## Problem
In the following listing, find the lines containing "after" and report them.

Entries shown: Begin

/-- Writes of the interrupt-controller registers (R424 to R427): IE takes the byte, IF loses the bits written as 1, IME takes bit 0,
and a halt-control write with its top bit clear halts; each changes only its own register, and only its own lane. -/
def Obligations.IntcWrites : Prop :=
  ∀ (s : State) (p : Word) (b : Byte),
    [s.cfg.addrIe, s.cfg.addrIe + 1, s.cfg.addrIf, s.cfg.addrIf + 1, s.cfg.addrIme, s.cfg.addrIme + 1, s.cfg.addrIme + 2,
      s.cfg.addrIme + 3, s.cfg.addrHaltcnt].Nodup →
    s.kind p = .intc →
      (p = s.cfg.addrIe → s.byteWrite p b = { s with ie := (s.byteWrite p b).ie } ∧
        ∀ j : Nat, j < 14 → (s.byteWrite p b).ie.getLsbD j = if j < 8 then b.getLsbD j else s.ie.getLsbD j) ∧
      (p = s.cfg.addrIe + 1 → s.byteWrite p b = { s with ie := (s.byteWrite p b).ie } ∧
        ∀ j : Nat, j < 14 → (s.byteWrite p b).ie.getLsbD j = if j < 8 then s.ie.getLsbD j else b.getLsbD (j - 8)) ∧
      (p = s.cfg.addrIf → s.byteWrite p b = { s with ifr := (s.byteWrite p b).ifr } ∧
        ∀ j : Nat, j < 14 →
          (s.byteWrite p b).ifr.getLsbD j = if j < 8 then s.ifr.getLsbD j && !b.getLsbD j else s.ifr.getLsbD j) ∧
      (p = s.cfg.addrIf + 1 → s.byteWrite p b = { s with ifr := (s.byteWrite p b).ifr } ∧
        ∀ j : Nat, j < 14 →
          (s.byteWrite p b).ifr.getLsbD j = if j < 8 then s.ifr.getLsbD j else s.ifr.getLsbD j && !b.getLsbD (j - 8)) ∧
      (p = s.cfg.addrIme → s.byteWrite p b = { s with ime := b.getLsbD 0 }) ∧
      (p = s.cfg.addrHaltcnt → s.byteWrite p b = if b.getLsbD 7 then s else { s with halted := true }) ∧
      (p ∈ [s.cfg.addrIme + 1, s.cfg.addrIme + 2, s.cfg.addrIme + 3] → s.byteWrite p b = s)

/-- The return forms of R450 resume where the exception was taken, in the interrupted state: after an interrupt `ADDS pc, lr, #4`
resumes at the instruction not yet executed, after a wide SWI `ADDS pc, lr, #8` and after a narrow SWI `ADDS pc, lr, #6` at the
next instruction; CPSR is what it was, and of the registers only the r14 of the mode entered has changed. -/
def Obligations.ReturnResumes : Prop :=
  ∀ s : State, s.pcAligned → s.modeLegal →
    (s.checkPending = true → ∃ t u, step s = .next t ∧ exec (.addImm .al true 14 15 0 4) t = .next u ∧
      u.pc = s.pc ∧ u.cpsr = s.cpsr ∧ RegsBut [.lr .irq] s u) ∧
    (∀ c x, s.cpsr.t = false → s.passes c = true →
      ∃ t u, exec (.swi c x) s = .next t ∧ exec (.addImm .al true 14 15 0 8) t = .next u ∧
        u.pc = s.pc + 4 ∧ u.cpsr = s.cpsr ∧ RegsBut [.lr (swiTarget s.cfg.swiMode).toMode.bank] s u) ∧
    (∀ x, s.cpsr.t = true →
      ∃ t u, exec (.tSwi x) s = .next t ∧ exec (.addImm .al true 14 15 0 6) t = .next u ∧
        u.pc = s.pc + 2 ∧ u.cpsr = s.cpsr ∧ RegsBut [.lr (swiTarget s.cfg.swiMode).toMode.bank] s u)

/-! ### Registers and memory -/

/-- Two physical registers never share storage (R23): a write is read back, r15 masked (R29), and changes no other register and
nothing else of the state. -/
def Obligations.PhysicalRegistersSeparate : Prop :=
  ∀ (s : State) (p : PhysReg) (v : Word),
    (s.setPhys p v).phys p = (if p = .pc then alignPc s.cpsr.t v else v) ∧
      (∀ q : PhysReg, q ≠ p → (s.setPhys p v).phys q = s.phys q) ∧
      s.setPhys p v = { s with regs := (s.setPhys p v).regs, pc := (s.setPhys p v).pc }

/-- The active view (R24): under two modes two numbers reach the same physical register exactly when they are the same number and it
is r0 to r7 or r15, or r8 to r12 with both or neither mode FIQ, or r13 or r14 with the modes in one bank; and every physical
register is reached. -/
def Obligations.ActiveView : Prop :=
  (∀ (m1 m2 : Mode) (i j : Reg), physOf m1.bits i = physOf m2.bits j ↔
    (i = j ∧ (i.val < 8 ∨ i = 15 ∨ (8 ≤ i.val ∧ i.val ≤ 12 ∧ (m1 = .fiq ↔ m2 = .fiq)) ∨
      ((i = 13 ∨ i = 14) ∧ m1.bank = m2.bank)))) ∧
    ∀ p : PhysReg, ∃ (m : Mode) (i : Reg), physOf m.bits i = p

/-- An access of 1, 2 or 4 bytes is its byte accesses in ascending order, each in the state the one before it left and each routed to
its own region, whatever the kinds of the bytes: byte `k`, at the aligned address plus `k`, carries bits `8k+7 : 8k` of the
value (R62, R63, R65, R71). So a store to RAM is read back at its width, lowest byte first, and changes nothing but the bytes
it names (R78). -/
def Obligations.StoreThenLoad : Prop :=
  (∀ (s : State) (w : Width) (a v : Word),
    s.memWrite w a v = (List.range w.bytes).foldl
      (fun u k => u.byteWrite (byteAddr (w.alignDown a) k) ((v >>> (8 * k)).setWidth 8)) s ∧
    ∃ (b : Nat → Byte) (u : Nat → State), u 0 = s ∧
      (∀ k, k < w.bytes → (u k).byteRead (byteAddr (w.alignDown a) k) = (b k, u (k + 1))) ∧
      (s.memRead w a).2 = u w.bytes ∧
      ∀ j, j < 32 → (s.memRead w a).1.getLsbD j = (decide (j < 8 * w.bytes) && (b (j / 8)).getLsbD (j % 8))) ∧
  ∀ (s : State) (w : Width) (a v : Word), s.memCanonical → w.aligned a = true →
    (∀ k, k < w.bytes → s.kind (byteAddr a k) = .ram) →
      let t := s.memWrite w a v
      t = { s with mem := t.mem } ∧ BytesStored w.bytes a v s t ∧
        t.memRead w a = ((match w with
          | .byte => v &&& 0x000000FF#32
          | .half => v &&& 0x0000FFFF#32
          | .word => v), t)

/-- An aligned load is the access at its width, zero- or sign-extended, in a region of any kind and under every policy (R62, R269). What
loads and block loads make of the bytes in memory (R62, R65, R269, R281): little-endian, extended, consecutive words in
ascending order, no side effect. -/
def Obligations.LoadedValue : Prop :=
  (∀ (s : State) (k : LoadKind) (a : Word), k.width.aligned a = true →
    let r := s.memRead k.width a
    s.load k a = ((match k with
      | .word => r.1
      | .byte => r.1
      | .half => r.1
      | .signedByte => (r.1.setWidth 8).signExtend 32
      | .signedHalf => (r.1.setWidth 16).signExtend 32), r.2)) ∧
  (∀ (s : State) (k : LoadKind) (a : Word), k.width.aligned a = true → InMemory k.width.bytes a s →
    s.load k a = ((match k with
      | .word => wordAt s a
      | .byte => (s.mem.read (byteAddr a 0).toNat).setWidth 32
      | .half => (halfAt s a).setWidth 32
      | .signedByte => (s.mem.read (byteAddr a 0).toNat).signExtend 32
      | .signedHalf => (halfAt s a).signExtend 32), s)) ∧
  ∀ (s : State) (a : Word) (n j : Nat), Width.word.aligned a = true → n ≤ 16 → InMemory (4 * n) a s → j < n →
    (s.readWords a n).1.getD j 0 = wordAt s (byteAddr a (4 * j)) ∧ (s.readWords a n).2 = s

/-- Misaligned accesses under the policies `force_align` and `rotate` (R73): stores, loads of each kind, and runs of words, which a
block transfer reads and writes from `start & ~3`, word by word in ascending order and never rotated (R283). -/
def Obligations.MisalignedPolicies : Prop :=
  ∀ (s : State) (a v : Word),
    (∀ w : Width, s.memWrite w a v = s.memWrite w (w.alignDown a) v) ∧
    (∀ n : Nat, s.readWords a n = s.readWords (a &&& ~~~ 3#32) n ∧ (s.readWords a n).1.length = n ∧
      ∃ u : Nat → State, u 0 = s ∧ (s.readWords a n).2 = u n ∧
        ∀ j, j < n → (u j).memRead .word (byteAddr (a &&& ~~~ 3#32) (4 * j)) = ((s.readWords a n).1.getD j 0, u (j + 1))) ∧
    (∀ vs : List Word, s.writeWords a vs = s.writeWords (a &&& ~~~ 3#32) vs ∧
      s.writeWords a vs = (List.range vs.length).foldl
        (fun u j => u.memWrite .word (byteAddr (a &&& ~~~ 3#32) (4 * j)) (vs.getD j 0)) s) ∧
    (s.cfg.misalign = .forceAlign → ∀ k : LoadKind, s.load k a = s.load k (k.width.alignDown a)) ∧
    (s.cfg.misalign = .rotate →
      s.load .word a = ((s.memRead .word (a &&& ~~~ 3#32)).1.rotateRight (8 * (a.toNat % 4)),
        (s.memRead .word (a &&& ~~~ 3#32)).2) ∧
      (a.getLsbD 0 = true → s.load .half a = ((s.memRead .half (a &&& ~~~ 1#32)).1.rotateRight 8,
        (s.memRead .half (a &&& ~~~ 1#32)).2)) ∧
      (a.getLsbD 0 = true → s.load .signedHalf a = s.load .signedByte a))

/-- Reads and writes of ROM, of the open regions and of unowned addresses (R62, R63, R68): fixed content, 0xFF, 0x00; writes are
dropped. -/
def Obligations.DroppedWritesAndOpenReads : Prop :=
  ∀ (s : State) (p : Word) (b : Byte),
    (s.kind p = .rom → s.byteRead p = (s.mem.read p.toNat, s) ∧ s.byteWrite p b = s) ∧
    (s.kind p = .open1 → s.byteRead p = (0xFF#8, s) ∧ s.byteWrite p b = s) ∧
    (s.kind p = .open0 → s.byteRead p = (0x00#8, s) ∧ s.byteWrite p b = s) ∧
    ((∀ r ∈ s.cfg.memMap, ¬ (r.lo ≤ p.toNat ∧ p.toNat ≤ r.hi)) → s.kind p = .open0)

/-! ### The shifter and the arithmetic -/

/-- The immediate operand (R161): bit `j` of the result is bit `j + 2 rotate` of the zero-extended byte, taken round. -/
def Obligations.ImmediateOperand : Prop :=
  ∀ (rotate : BitVec 4) (imm8 : BitVec 8) (c : Bool),
    (∀ j : Nat, j < 32 →
      (immOperand rotate imm8 c).op2.getLsbD j = imm8.getLsbD ((j + 2 * rotate.toNat) % 32)) ∧
    (immOperand rotate imm8 c).shc = if rotate = 0 then c else (immOperand rotate imm8 c).op2.getLsbD 31

/-- Shifts by an immediate amount (R162 to R166), the special amount 0 included. -/
def Obligations.ShiftByImmediate : Prop :=
  ∀ (n : BitVec 5) (v : Word) (c : Bool),
    let k := n.toNat
    (shiftImm .lsl n v c).op2.toNat = v.toNat * 2 ^ k % 2 ^ 32 ∧
    (shiftImm .lsl n v c).shc = (if k = 0 then c else v.getLsbD (32 - k)) ∧
    (shiftImm .lsr n v c).op2.toNat = (if k = 0 then 0 else v.toNat / 2 ^ k) ∧
    (shiftImm .lsr n v c).shc = (if k = 0 then v.getLsbD 31 else v.getLsbD (k - 1)) ∧
    (shiftImm .asr n v c).op2.toInt = v.toInt / 2 ^ (if k = 0 then 32 else k) ∧
    (shiftImm .asr n v c).shc = (if k = 0 then v.getLsbD 31 else v.getLsbD (k - 1)) ∧
    (∀ j : Nat, j < 32 → (shiftImm .ror n v c).op2.getLsbD j =
      if k = 0 then (if j = 31 then c else v.getLsbD (j + 1)) else v.getLsbD ((j + k) % 32)) ∧
    (shiftImm .ror n v c).shc = (if k = 0 then v.getLsbD 0 else v.getLsbD (k - 1))

/-- Shifts by a register-held amount (R167 to R171). -/
def Obligations.ShiftByRegister : Prop :=
  ∀ (ty : ShiftType) (n : BitVec 8) (v : Word) (c : Bool),
    let k := n.toNat
    let x := shiftReg ty n v c
    (k = 0 → x.op2 = v ∧ x.shc = c) ∧
    (k ≠ 0 →
      (ty = .lsl → x.op2.toNat = v.toNat * 2 ^ k % 2 ^ 32 ∧ x.shc = (k ≤ 32 && v.getLsbD (32 - k))) ∧
      (ty = .lsr → x.op2.toNat = v.toNat / 2 ^ k ∧ x.shc = v.getLsbD (k - 1)) ∧
      (ty = .asr → x.op2.toInt = v.toInt / 2 ^ k ∧ x.shc = v.getLsbD (min k 32 - 1)) ∧
      (ty = .ror → (∀ j : Nat, j < 32 → x.op2.getLsbD j = v.getLsbD ((j + k) % 32)) ∧
        x.shc = v.getLsbD ((k + 31) % 32)))

/-- The arithmetic operations (R181, with R187, R190 to R195, R198 and R199): the result is the exact one modulo 2^32; C is
NOT-borrow for the subtracting ones and the carry for the adding ones, V the signed overflow. -/
def Obligations.ArithmeticResults : Prop :=
  ∀ (op : AluOp) (a b : Word) (shc : Bool) (old : Flags) (x y : Int),
    exactArith op a.toNat b.toNat (if old.c then 1 else 0) = some x →
    exactArith op a.toInt b.toInt (if old.c then 1 else 0) = some y →
      aluResult op a b shc old = (BitVec.ofInt 32 x,
        { n := (BitVec.ofInt 32 x).getLsbD 31
          z := decide (BitVec.ofInt 32 x = 0)
          c := if subtracts op then decide (0 ≤ x) else decide (2 ^ 32 ≤ x)
          v := decide (y < -2 ^ 31 ∨ 2 ^ 31 ≤ y) })

/-- The logical operations (R182, with R188, R189, R196, R197 and R200 to R203): bit by bit; N and Z from the result, C from the
shifter, V unchanged. -/
def Obligations.LogicalResults : Prop :=
  ∀ (op : AluOp) (a b : Word) (shc : Bool) (old : Flags),
    (logicBit op false false).isSome = true →
      (∀ j : Nat, j < 32 → some ((aluResult op a b shc old).1.getLsbD j) = logicBit op (a.getLsbD j) (b.getLsbD j)) ∧
      (aluResult op a b shc old).2 =
        { n := (aluResult op a b shc old).1.getLsbD 31
          z := decide ((aluResult op a b shc old).1 = 0)
          c := shc
          v := old.v }

/-! ### What each instruction does: wide form -/

/-- The data-processing instructions (R180, R183, R186), all sixteen in all three operand forms, when the condition passes and the
form is not one that R167 refuses: the compares write only flags; the others write `rd`, and the flags if S asks. -/
def Obligations.DataProcessing : Prop :=
  ∀ (op : AluOp) (c : Cond) (sb : Bool) (rn rd : Reg) (o : Operand2) (s : State), s.passes c = true →
    (∀ rs ty rm, o = .regReg rs ty rm → rd ≠ 15 ∧ rn ≠ 15 ∧ rm ≠ 15 ∧ rs ≠ 15) →
      let y := aluResult op (s.rdOp .wide rn) (s.shifter o).op2 (s.shifter o).shc s.flags
      let cost := s.cfg.cost.dataProc + operandExtraCost o s.cfg.cost
      (op ∈ [.tst, .teq, .cmp, .cmn] →
        ∃ t, exec (Instr.dataProc op c sb rn rd o) s = .next t ∧ RegsBut [] s t ∧ t.cpsr = withFlags s.cpsr y.2 ∧
          Sequential .wide cost s t ∧ RestSame s t) ∧
      (op ∉ [.tst, .teq, .cmp, .cmn] → rd ≠ 15 →
        ∃ t, exec (Instr.dataProc op c sb rn rd o) s = .next t ∧ t.phys (physOf s.cpsr.m rd) = y.1 ∧
          RegsBut [physOf s.cpsr.m rd] s t ∧ t.cpsr = (if sb then withFlags s.cpsr y.2 else s.cpsr) ∧
          Sequential .wide cost s t ∧ RestSame s t)

/-- Data processing into r15 (R185): with S clear a branch that leaves the flags; with S set the exception return, which restores
CPSR first and masks the target by the restored T. Both cost 2 more. In USR and SYS the form with S set is refused. -/
def Obligations.DataProcessingIntoPc : Prop :=
  ∀ (op : AluOp) (c : Cond) (rn : Reg) (o : Operand2) (s : State), s.passes c = true →
    op ∉ [.tst, .teq, .cmp, .cmn] → (∀ rs ty rm, o ≠ .regReg rs ty rm) →
      let y := aluResult op (s.rdOp .wide rn) (s.shifter o).op2 (s.shifter o).shc s.flags
      let cost := s.cfg.cost.dataProc + 2
      (∃ t, exec (Instr.dataProc op c false rn 15 o) s = .next t ∧ t.cpsr = s.cpsr ∧ RegsBut [] s t ∧
        Redirected y.1 cost s t ∧ RestSame s t) ∧
      (∀ e md, s.excMode = some e → Mode.ofBits (s.spsr.get e).m = some md →
        ∃ t, exec (Instr.dataProc op c true rn 15 o) s = .next t ∧ t.cpsr = s.spsr.get e ∧ RegsBut [] s t ∧
          Redirected y.1 cost s t ∧ RestSame s t) ∧
      (s.cpsr.m = Mode.usr.bits ∨ s.cpsr.m = Mode.sys.bits →
        exec (Instr.dataProc op c true rn 15 o) s = .fault .spsrInUsrSys)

Entries shown: End

## Exercise result
/-- The return forms of R450 resume where the exception was taken, in the interrupted state: after an interrupt `ADDS pc, lr, #4`
resumes at the instruction not yet executed, after a wide SWI `ADDS pc, lr, #8` and after a narrow SWI `ADDS pc, lr, #6` at the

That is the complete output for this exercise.